Stored items:
▽

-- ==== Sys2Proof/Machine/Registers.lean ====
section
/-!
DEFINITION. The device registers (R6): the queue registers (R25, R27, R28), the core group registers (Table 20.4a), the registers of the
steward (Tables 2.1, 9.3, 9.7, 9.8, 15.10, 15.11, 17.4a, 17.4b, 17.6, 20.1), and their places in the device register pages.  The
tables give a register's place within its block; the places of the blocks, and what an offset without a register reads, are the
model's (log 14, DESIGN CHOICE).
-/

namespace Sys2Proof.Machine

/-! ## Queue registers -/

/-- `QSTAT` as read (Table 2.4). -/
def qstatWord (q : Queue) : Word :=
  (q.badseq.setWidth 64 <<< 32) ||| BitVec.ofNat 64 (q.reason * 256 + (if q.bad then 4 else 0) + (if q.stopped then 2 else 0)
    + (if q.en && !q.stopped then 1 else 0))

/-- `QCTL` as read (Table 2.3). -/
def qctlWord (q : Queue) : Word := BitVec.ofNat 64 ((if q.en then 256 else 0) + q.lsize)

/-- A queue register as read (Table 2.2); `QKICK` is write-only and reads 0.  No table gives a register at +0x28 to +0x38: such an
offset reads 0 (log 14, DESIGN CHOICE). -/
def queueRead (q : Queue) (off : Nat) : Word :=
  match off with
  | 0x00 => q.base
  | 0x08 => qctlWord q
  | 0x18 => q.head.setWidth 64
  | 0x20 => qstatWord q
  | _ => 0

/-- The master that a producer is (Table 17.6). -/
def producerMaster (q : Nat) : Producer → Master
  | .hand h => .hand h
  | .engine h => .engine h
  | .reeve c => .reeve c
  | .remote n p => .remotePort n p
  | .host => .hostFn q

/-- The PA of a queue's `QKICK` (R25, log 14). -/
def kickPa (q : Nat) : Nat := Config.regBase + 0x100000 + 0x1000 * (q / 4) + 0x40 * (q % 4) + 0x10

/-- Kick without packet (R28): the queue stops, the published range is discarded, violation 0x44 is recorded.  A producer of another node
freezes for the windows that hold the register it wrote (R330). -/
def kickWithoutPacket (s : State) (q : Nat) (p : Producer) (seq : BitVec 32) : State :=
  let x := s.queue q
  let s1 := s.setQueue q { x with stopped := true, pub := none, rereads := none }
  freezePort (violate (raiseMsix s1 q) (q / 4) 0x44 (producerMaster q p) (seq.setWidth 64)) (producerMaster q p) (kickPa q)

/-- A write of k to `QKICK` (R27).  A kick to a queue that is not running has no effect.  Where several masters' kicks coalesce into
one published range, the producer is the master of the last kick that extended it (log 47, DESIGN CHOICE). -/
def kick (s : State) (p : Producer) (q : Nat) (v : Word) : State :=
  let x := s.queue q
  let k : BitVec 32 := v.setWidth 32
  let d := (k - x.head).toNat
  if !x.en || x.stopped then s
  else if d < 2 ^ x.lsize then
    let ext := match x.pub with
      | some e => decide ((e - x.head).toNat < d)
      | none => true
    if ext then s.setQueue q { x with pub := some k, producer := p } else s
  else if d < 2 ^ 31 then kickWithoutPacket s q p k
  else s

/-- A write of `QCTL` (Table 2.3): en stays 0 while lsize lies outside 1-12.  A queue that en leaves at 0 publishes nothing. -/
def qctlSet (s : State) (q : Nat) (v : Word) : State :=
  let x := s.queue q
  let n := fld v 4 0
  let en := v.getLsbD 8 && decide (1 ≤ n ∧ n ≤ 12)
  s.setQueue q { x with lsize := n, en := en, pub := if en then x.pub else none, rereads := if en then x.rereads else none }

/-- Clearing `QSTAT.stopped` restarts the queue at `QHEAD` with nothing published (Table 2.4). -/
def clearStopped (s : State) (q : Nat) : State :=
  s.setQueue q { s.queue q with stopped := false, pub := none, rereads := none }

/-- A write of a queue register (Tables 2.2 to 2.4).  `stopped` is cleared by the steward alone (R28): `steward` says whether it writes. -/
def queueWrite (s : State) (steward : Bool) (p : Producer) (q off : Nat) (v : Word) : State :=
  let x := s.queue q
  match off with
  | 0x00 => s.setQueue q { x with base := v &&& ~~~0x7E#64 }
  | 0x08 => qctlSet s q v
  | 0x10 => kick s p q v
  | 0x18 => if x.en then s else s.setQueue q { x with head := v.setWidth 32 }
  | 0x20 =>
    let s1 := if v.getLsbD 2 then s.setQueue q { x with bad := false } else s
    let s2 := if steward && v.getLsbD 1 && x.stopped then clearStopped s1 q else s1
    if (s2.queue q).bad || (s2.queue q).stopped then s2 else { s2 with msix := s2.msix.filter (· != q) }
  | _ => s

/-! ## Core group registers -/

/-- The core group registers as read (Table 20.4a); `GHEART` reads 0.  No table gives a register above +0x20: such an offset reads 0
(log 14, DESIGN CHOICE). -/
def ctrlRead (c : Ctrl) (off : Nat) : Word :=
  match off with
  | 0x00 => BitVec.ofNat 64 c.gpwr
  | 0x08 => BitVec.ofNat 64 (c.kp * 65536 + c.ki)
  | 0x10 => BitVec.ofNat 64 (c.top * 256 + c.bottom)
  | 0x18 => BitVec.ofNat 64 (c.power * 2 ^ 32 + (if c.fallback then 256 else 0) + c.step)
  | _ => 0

△

REQUIRED WORK
For the lines above, output exactly those from the line containing "(Table 2.3). -/" through the line containing "kicks coalesce into", and skip the others.

ANSWER SECTION
/-- `QCTL` as read (Table 2.3). -/
def qctlWord (q : Queue) : Word := BitVec.ofNat 64 ((if q.en then 256 else 0) + q.lsize)

/-- A queue register as read (Table 2.2); `QKICK` is write-only and reads 0.  No table gives a register at +0x28 to +0x38: such an
offset reads 0 (log 14, DESIGN CHOICE). -/
def queueRead (q : Queue) (off : Nat) : Word :=
  match off with
  | 0x00 => q.base
  | 0x08 => qctlWord q
  | 0x18 => q.head.setWidth 64
  | 0x20 => qstatWord q
  | _ => 0

/-- The master that a producer is (Table 17.6). -/
def producerMaster (q : Nat) : Producer → Master
  | .hand h => .hand h
  | .engine h => .engine h
  | .reeve c => .reeve c
  | .remote n p => .remotePort n p
  | .host => .hostFn q

/-- The PA of a queue's `QKICK` (R25, log 14). -/
def kickPa (q : Nat) : Nat := Config.regBase + 0x100000 + 0x1000 * (q / 4) + 0x40 * (q % 4) + 0x10

/-- Kick without packet (R28): the queue stops, the published range is discarded, violation 0x44 is recorded.  A producer of another node
freezes for the windows that hold the register it wrote (R330). -/
def kickWithoutPacket (s : State) (q : Nat) (p : Producer) (seq : BitVec 32) : State :=
  let x := s.queue q
  let s1 := s.setQueue q { x with stopped := true, pub := none, rereads := none }
  freezePort (violate (raiseMsix s1 q) (q / 4) 0x44 (producerMaster q p) (seq.setWidth 64)) (producerMaster q p) (kickPa q)

/-- A write of k to `QKICK` (R27).  A kick to a queue that is not running has no effect.  Where several masters' kicks coalesce into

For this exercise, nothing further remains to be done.